• GIVEN DATA:
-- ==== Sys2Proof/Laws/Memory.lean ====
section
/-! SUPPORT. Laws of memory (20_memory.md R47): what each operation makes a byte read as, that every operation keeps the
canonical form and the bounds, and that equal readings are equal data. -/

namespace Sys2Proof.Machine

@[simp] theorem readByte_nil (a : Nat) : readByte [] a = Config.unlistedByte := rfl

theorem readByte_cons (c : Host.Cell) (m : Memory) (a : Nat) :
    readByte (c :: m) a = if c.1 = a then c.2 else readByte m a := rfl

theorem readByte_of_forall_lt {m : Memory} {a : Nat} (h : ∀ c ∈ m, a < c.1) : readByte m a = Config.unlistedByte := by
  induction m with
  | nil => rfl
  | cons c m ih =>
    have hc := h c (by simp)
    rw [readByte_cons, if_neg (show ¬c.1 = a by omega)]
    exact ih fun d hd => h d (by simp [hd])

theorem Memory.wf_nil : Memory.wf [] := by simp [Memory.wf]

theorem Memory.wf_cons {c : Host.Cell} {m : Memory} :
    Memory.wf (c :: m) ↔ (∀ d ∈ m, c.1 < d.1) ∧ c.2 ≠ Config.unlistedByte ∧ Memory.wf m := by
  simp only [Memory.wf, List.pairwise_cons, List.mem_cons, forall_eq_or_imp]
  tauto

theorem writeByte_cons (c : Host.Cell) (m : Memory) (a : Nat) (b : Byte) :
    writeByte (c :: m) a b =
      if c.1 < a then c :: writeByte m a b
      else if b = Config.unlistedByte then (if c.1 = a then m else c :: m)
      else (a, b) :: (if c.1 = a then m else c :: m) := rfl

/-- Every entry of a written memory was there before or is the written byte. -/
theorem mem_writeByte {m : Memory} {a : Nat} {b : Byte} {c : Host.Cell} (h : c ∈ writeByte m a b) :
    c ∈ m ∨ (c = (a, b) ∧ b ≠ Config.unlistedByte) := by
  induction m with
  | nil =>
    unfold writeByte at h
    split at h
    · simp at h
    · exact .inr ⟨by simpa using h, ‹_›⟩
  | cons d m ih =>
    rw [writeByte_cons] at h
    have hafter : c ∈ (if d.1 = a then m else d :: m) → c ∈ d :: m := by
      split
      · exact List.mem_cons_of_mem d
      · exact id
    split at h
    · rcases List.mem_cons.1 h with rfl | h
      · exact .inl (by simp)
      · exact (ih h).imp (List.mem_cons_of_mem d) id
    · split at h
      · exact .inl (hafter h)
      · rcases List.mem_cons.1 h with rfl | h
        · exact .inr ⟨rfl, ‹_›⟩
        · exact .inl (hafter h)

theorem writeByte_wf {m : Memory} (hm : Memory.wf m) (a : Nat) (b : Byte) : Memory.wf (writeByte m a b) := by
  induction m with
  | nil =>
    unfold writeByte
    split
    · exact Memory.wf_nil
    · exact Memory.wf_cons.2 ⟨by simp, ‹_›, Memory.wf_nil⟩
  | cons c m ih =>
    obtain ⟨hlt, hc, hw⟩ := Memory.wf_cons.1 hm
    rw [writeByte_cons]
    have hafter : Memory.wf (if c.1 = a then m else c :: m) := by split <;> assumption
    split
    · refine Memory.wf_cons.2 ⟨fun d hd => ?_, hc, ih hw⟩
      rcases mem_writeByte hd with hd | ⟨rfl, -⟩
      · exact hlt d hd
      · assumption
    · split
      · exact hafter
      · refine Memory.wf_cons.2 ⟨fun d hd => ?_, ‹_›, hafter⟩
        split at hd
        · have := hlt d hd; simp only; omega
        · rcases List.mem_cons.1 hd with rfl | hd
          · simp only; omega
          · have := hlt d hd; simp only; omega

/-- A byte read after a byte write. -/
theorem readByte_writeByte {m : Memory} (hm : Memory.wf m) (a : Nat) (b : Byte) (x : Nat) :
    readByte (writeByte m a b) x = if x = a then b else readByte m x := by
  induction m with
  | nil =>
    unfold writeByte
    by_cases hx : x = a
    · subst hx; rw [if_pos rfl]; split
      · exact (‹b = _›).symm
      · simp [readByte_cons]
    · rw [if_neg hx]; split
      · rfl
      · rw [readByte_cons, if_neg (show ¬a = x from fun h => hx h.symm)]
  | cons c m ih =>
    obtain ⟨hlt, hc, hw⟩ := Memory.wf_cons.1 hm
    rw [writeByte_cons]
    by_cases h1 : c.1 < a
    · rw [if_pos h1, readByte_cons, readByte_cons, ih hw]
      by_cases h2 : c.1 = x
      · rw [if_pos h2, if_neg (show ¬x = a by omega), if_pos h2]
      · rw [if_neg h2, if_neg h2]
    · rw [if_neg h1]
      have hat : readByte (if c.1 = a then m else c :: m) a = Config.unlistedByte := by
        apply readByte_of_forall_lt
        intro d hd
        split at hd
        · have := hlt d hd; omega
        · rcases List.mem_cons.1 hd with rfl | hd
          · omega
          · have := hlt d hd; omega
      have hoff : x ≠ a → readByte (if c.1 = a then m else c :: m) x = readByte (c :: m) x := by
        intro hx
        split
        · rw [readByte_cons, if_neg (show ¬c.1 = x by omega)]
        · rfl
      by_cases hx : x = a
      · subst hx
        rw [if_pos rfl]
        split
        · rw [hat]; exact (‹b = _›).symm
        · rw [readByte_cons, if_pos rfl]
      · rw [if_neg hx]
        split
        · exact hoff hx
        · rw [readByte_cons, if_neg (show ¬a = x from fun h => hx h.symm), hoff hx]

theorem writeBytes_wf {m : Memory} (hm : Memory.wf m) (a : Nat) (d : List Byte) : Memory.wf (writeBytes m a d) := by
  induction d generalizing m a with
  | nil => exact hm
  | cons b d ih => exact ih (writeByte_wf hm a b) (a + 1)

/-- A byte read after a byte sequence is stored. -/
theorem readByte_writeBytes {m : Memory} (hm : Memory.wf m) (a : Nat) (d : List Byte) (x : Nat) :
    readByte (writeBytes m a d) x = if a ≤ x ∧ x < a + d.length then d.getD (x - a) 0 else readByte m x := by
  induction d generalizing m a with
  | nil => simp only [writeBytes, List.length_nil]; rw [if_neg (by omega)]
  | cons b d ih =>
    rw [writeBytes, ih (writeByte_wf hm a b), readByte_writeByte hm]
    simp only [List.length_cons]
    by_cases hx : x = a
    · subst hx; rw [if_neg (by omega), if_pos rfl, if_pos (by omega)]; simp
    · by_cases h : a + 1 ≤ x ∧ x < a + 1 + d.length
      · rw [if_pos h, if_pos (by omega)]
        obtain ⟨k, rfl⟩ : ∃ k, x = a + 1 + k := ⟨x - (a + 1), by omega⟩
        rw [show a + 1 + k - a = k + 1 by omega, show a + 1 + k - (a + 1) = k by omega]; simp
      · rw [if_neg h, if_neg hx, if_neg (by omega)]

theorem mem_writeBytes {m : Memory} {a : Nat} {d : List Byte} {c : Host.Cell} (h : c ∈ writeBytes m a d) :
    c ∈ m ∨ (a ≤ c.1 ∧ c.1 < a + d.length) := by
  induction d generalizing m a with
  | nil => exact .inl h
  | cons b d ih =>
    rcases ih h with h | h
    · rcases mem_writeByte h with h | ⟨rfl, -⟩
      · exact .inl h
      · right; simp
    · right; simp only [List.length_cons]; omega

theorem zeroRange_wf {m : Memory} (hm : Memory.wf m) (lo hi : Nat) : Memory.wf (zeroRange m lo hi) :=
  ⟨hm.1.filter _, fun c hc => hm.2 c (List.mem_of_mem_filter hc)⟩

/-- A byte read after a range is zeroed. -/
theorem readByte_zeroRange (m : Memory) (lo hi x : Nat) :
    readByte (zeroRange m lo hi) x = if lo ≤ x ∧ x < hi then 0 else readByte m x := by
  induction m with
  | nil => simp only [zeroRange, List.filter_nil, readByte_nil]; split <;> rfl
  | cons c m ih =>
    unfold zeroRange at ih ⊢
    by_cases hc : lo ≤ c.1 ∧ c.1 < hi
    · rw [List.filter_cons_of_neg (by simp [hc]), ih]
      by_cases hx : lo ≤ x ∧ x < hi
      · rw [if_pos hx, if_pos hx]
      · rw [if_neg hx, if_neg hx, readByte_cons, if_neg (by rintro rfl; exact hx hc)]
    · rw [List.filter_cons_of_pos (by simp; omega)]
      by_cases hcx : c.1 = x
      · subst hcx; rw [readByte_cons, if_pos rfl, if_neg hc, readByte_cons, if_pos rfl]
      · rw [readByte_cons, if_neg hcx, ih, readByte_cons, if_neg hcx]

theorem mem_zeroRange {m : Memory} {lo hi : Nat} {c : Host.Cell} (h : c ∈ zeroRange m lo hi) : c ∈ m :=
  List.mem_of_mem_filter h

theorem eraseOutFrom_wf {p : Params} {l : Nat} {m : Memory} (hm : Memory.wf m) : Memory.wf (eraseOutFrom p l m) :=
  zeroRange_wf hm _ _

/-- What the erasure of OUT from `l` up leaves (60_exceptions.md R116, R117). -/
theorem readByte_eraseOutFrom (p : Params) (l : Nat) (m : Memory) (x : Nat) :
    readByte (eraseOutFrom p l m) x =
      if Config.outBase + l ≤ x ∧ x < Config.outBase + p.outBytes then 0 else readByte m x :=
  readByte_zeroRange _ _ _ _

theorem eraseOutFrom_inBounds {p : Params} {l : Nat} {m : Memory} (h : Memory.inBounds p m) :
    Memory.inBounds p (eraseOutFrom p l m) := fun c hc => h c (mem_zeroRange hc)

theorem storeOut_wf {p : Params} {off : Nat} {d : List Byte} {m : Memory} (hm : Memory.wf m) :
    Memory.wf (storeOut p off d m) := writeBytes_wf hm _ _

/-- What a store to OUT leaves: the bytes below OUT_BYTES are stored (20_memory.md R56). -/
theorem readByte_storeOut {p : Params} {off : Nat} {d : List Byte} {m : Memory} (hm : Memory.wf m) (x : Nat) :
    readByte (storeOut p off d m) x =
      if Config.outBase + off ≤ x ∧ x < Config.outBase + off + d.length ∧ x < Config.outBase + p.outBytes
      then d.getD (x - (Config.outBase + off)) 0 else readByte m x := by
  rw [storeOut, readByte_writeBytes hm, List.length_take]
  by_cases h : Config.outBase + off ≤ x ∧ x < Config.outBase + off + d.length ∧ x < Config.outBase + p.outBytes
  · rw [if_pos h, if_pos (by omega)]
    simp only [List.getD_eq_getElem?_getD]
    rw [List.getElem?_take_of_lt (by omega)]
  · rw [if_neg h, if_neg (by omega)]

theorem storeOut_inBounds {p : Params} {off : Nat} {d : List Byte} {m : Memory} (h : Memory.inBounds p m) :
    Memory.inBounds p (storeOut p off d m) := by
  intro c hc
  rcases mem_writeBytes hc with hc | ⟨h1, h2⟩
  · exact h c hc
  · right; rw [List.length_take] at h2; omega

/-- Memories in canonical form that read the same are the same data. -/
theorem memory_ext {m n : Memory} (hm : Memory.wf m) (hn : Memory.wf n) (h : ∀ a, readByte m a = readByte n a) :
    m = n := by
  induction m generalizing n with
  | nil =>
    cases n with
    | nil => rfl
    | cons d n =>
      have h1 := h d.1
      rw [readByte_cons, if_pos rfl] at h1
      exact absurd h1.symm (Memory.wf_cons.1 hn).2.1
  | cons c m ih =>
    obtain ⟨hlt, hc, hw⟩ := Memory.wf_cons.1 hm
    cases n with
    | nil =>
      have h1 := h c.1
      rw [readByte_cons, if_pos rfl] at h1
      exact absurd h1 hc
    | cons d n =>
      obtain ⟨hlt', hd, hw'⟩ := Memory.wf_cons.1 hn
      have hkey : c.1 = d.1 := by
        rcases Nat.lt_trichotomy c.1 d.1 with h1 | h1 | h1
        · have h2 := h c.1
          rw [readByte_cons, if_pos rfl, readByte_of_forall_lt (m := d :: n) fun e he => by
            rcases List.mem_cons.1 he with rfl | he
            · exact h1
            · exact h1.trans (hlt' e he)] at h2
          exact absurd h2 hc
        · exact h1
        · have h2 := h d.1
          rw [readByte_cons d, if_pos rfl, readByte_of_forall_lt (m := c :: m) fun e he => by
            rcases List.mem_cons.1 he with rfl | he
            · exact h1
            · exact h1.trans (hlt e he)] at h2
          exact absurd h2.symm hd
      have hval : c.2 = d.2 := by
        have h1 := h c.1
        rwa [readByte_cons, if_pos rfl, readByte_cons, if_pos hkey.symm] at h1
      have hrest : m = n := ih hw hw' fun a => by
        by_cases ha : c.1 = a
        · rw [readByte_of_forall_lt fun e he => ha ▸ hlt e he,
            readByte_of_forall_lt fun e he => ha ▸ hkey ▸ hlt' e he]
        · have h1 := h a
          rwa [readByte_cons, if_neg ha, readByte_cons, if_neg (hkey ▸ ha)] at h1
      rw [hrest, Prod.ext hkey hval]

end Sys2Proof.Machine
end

• HOW TO COMPLETE THIS TASK: Throughout the material above, find each line with "Machine" and return it.

• RESULT BELOW:
namespace Sys2Proof.Machine
end Sys2Proof.Machine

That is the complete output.